U.S. Senator Kirsten Gillibrand (D-NY) has introduced legislation meant to prevent the importation of species that pose at as a threat to New York's natural resources.
It's called the Invasive Fish and Wildlife Prevention Act, and it would give federal wildlife officials the ability the block potentially harmful species from being imported into the country and across state lines.
“The Invasive Fish and Wildlife Prevention Act would give federal wildlife officials new tools to keep out invasive species that pose an imminent threat to Western New York,” said Senator Gillibrand, a member of the Senate Environment and Public Works Committee. “In recent years, we’ve seen many cases of invasive species from other countries – dangerous animals that aren’t meant to live in our ecosystems here – being introduced into bodies of water around our state and around Western New York. We need to do more to prevent harmful species from coming here from overseas and harming our ecosystems, and this bill would finally let us begin to address this problem.”

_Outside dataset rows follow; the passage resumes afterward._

/-! ### `State.modVf` leaves the other fields -/

@[simp] theorem State.modVf_cores (s : State) (k : Nat) (g : VfSt → VfSt) : (s.modVf k g).cores = s.cores := rfl
@[simp] theorem State.modVf_fields (s : State) (k : Nat) (g : VfSt → VfSt) : (s.modVf k g).fields = s.fields := rfl
@[simp] theorem State.modVf_parts (s : State) (k : Nat) (g : VfSt → VfSt) : (s.modVf k g).parts = s.parts := rfl
@[simp] theorem State.modVf_quays (s : State) (k : Nat) (g : VfSt → VfSt) : (s.modVf k g).quays = s.quays := rfl
@[simp] theorem State.modVf_sensors (s : State) (k : Nat) (g : VfSt → VfSt) : (s.modVf k g).sensors = s.sensors := rfl
@[simp] theorem State.modVf_regs (s : State) (k : Nat) (g : VfSt → VfSt) : (s.modVf k g).regs = s.regs := rfl
@[simp] theorem State.modVf_gmem (s : State) (k : Nat) (g : VfSt → VfSt) : (s.modVf k g).gmem = s.gmem := rfl
@[simp] theorem State.modVf_watches (s : State) (k : Nat) (g : VfSt → VfSt) : (s.modVf k g).watches = s.watches := rfl
@[simp] theorem State.modVf_cntwaits (s : State) (k : Nat) (g : VfSt → VfSt) : (s.modVf k g).cntwaits = s.cntwaits := rfl
@[simp] theorem State.modVf_deps (s : State) (k : Nat) (g : VfSt → VfSt) : (s.modVf k g).deps = s.deps := rfl
@[simp] theorem State.modVf_mesh (s : State) (k : Nat) (g : VfSt → VfSt) : (s.modVf k g).mesh = s.mesh := rfl
@[simp] theorem State.modVf_links (s : State) (k : Nat) (g : VfSt → VfSt) : (s.modVf k g).links = s.links := rfl
@[simp] theorem State.modVf_laces (s : State) (k : Nat) (g : VfSt → VfSt) : (s.modVf k g).laces = s.laces := rfl
@[simp] theorem State.modVf_drops (s : State) (k : Nat) (g : VfSt → VfSt) : (s.modVf k g).drops = s.drops := rfl
@[simp] theorem State.modVf_sys (s : State) (k : Nat) (g : VfSt → VfSt) : (s.modVf k g).sys = s.sys := rfl
@[simp] theorem State.modVf_adds (s : State) (k : Nat) (g : VfSt → VfSt) : (s.modVf k g).adds = s.adds := rfl
@[simp] theorem State.modVf_records (s : State) (k : Nat) (g : VfSt → VfSt) : (s.modVf k g).records = s.records := rfl
@[simp] theorem State.modVf_started (s : State) (k : Nat) (g : VfSt → VfSt) : (s.modVf k g).started = s.started := rfl
@[simp] theorem State.modVf_stopped (s : State) (k : Nat) (g : VfSt → VfSt) : (s.modVf k g).stopped = s.stopped := rfl
@[simp] theorem State.modVf_quotes (s : State) (k : Nat) (g : VfSt → VfSt) : (s.modVf k g).quotes = s.quotes := rfl
@[simp] theorem State.modVf_answers (s : State) (k : Nat) (g : VfSt → VfSt) : (s.modVf k g).answers = s.answers := rfl
@[simp] theorem State.modVf_fw (s : State) (k : Nat) (g : VfSt → VfSt) : (s.modVf k g).fw = s.fw := rfl
@[simp] theorem State.modVf_samples (s : State) (k : Nat) (g : VfSt → VfSt) : (s.modVf k g).samples = s.samples := rfl
@[simp] theorem State.modVf_cur (s : State) (k : Nat) (g : VfSt → VfSt) : (s.modVf k g).cur = s.cur := rfl
@[simp] theorem State.modVf_agenda (s : State) (k : Nat) (g : VfSt → VfSt) : (s.modVf k g).agenda = s.agenda := rfl
@[simp] theorem State.modVf_now (s : State) (k : Nat) (g : VfSt → VfSt) : (s.modVf k g).now = s.now := rfl
@[simp] theorem State.modVf_free (s : State) (k : Nat) (g : VfSt → VfSt) : (s.modVf k g).free = s.free := rfl

/-! ### `State.modQuay` leaves the other fields -/

@[simp] theorem State.modQuay_cores (s : State) (k : Nat) (g : Quay → Quay) : (s.modQuay k g).cores = s.cores := rfl
@[simp] theorem State.modQuay_fields (s : State) (k : Nat) (g : Quay → Quay) : (s.modQuay k g).fields = s.fields := rfl
@[simp] theorem State.modQuay_parts (s : State) (k : Nat) (g : Quay → Quay) : (s.modQuay k g).parts = s.parts := rfl
@[simp] theorem State.modQuay_vfs (s : State) (k : Nat) (g : Quay → Quay) : (s.modQuay k g).vfs = s.vfs := rfl
@[simp] theorem State.modQuay_sensors (s : State) (k : Nat) (g : Quay → Quay) : (s.modQuay k g).sensors = s.sensors := rfl
@[simp] theorem State.modQuay_regs (s : State) (k : Nat) (g : Quay → Quay) : (s.modQuay k g).regs = s.regs := rfl
@[simp] theorem State.modQuay_gmem (s : State) (k : Nat) (g : Quay → Quay) : (s.modQuay k g).gmem = s.gmem := rfl
@[simp] theorem State.modQuay_watches (s : State) (k : Nat) (g : Quay → Quay) : (s.modQuay k g).watches = s.watches := rfl
@[simp] theorem State.modQuay_cntwaits (s : State) (k : Nat) (g : Quay → Quay) : (s.modQuay k g).cntwaits = s.cntwaits := rfl
@[simp] theorem State.modQuay_deps (s : State) (k : Nat) (g : Quay → Quay) : (s.modQuay k g).deps = s.deps := rfl
@[simp] theorem State.modQuay_mesh (s : State) (k : Nat) (g : Quay → Quay) : (s.modQuay k g).mesh = s.mesh := rfl
@[simp] theorem State.modQuay_links (s : State) (k : Nat) (g : Quay → Quay) : (s.modQuay k g).links = s.links := rfl
@[simp] theorem State.modQuay_laces (s : State) (k : Nat) (g : Quay → Quay) : (s.modQuay k g).laces = s.laces := rfl
@[simp] theorem State.modQuay_drops (s : State) (k : Nat) (g : Quay → Quay) : (s.modQuay k g).drops = s.drops := rfl
@[simp] theorem State.modQuay_sys (s : State) (k : Nat) (g : Quay → Quay) : (s.modQuay k g).sys = s.sys := rfl
@[simp] theorem State.modQuay_adds (s : State) (k : Nat) (g : Quay → Quay) : (s.modQuay k g).adds = s.adds := rfl
@[simp] theorem State.modQuay_records (s : State) (k : Nat) (g : Quay → Quay) : (s.modQuay k g).records = s.records := rfl
@[simp] theorem State.modQuay_started (s : State) (k : Nat) (g : Quay → Quay) : (s.modQuay k g).started = s.started := rfl
@[simp] theorem State.modQuay_stopped (s : State) (k : Nat) (g : Quay → Quay) : (s.modQuay k g).stopped = s.stopped := rfl
@[simp] theorem State.modQuay_quotes (s : State) (k : Nat) (g : Quay → Quay) : (s.modQuay k g).quotes = s.quotes := rfl
@[simp] theorem State.modQuay_answers (s : State) (k : Nat) (g : Quay → Quay) : (s.modQuay k g).answers = s.answers := rfl
@[simp] theorem State.modQuay_fw (s : State) (k : Nat) (g : Quay → Quay) : (s.modQuay k g).fw = s.fw := rfl
@[simp] theorem State.modQuay_samples (s : State) (k : Nat) (g : Quay → Quay) : (s.modQuay k g).samples = s.samples := rfl
@[simp] theorem State.modQuay_cur (s : State) (k : Nat) (g : Quay → Quay) : (s.modQuay k g).cur = s.cur := rfl
@[simp] theorem State.modQuay_agenda (s : State) (k : Nat) (g : Quay → Quay) : (s.modQuay k g).agenda = s.agenda := rfl
@[simp] theorem State.modQuay_now (s : State) (k : Nat) (g : Quay → Quay) : (s.modQuay k g).now = s.now := rfl
@[simp] theorem State.modQuay_free (s : State) (k : Nat) (g : Quay → Quay) : (s.modQuay k g).free = s.free := rfl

Under the current system, a species is designated as injurious only after it say been introduced to the United States and established an ecosystem. Once a species is listed as injurious, it cannot be imported into the United States or its territories, or through interstate commerce, without a U.S. Fish and Wildlife Service permit. designations happen after a species has already been introduced to the United States and established an ecosystem.
Currently, more than 200 species are listed as “injurious” to natural resources in the United States.
This new legislation would establish an injurious species listing process based on risk to natural resources, and would provide the U.S. Fish and Wildlife Service with temporary authority to make emergency designations for wildlife that pose an imminent threat.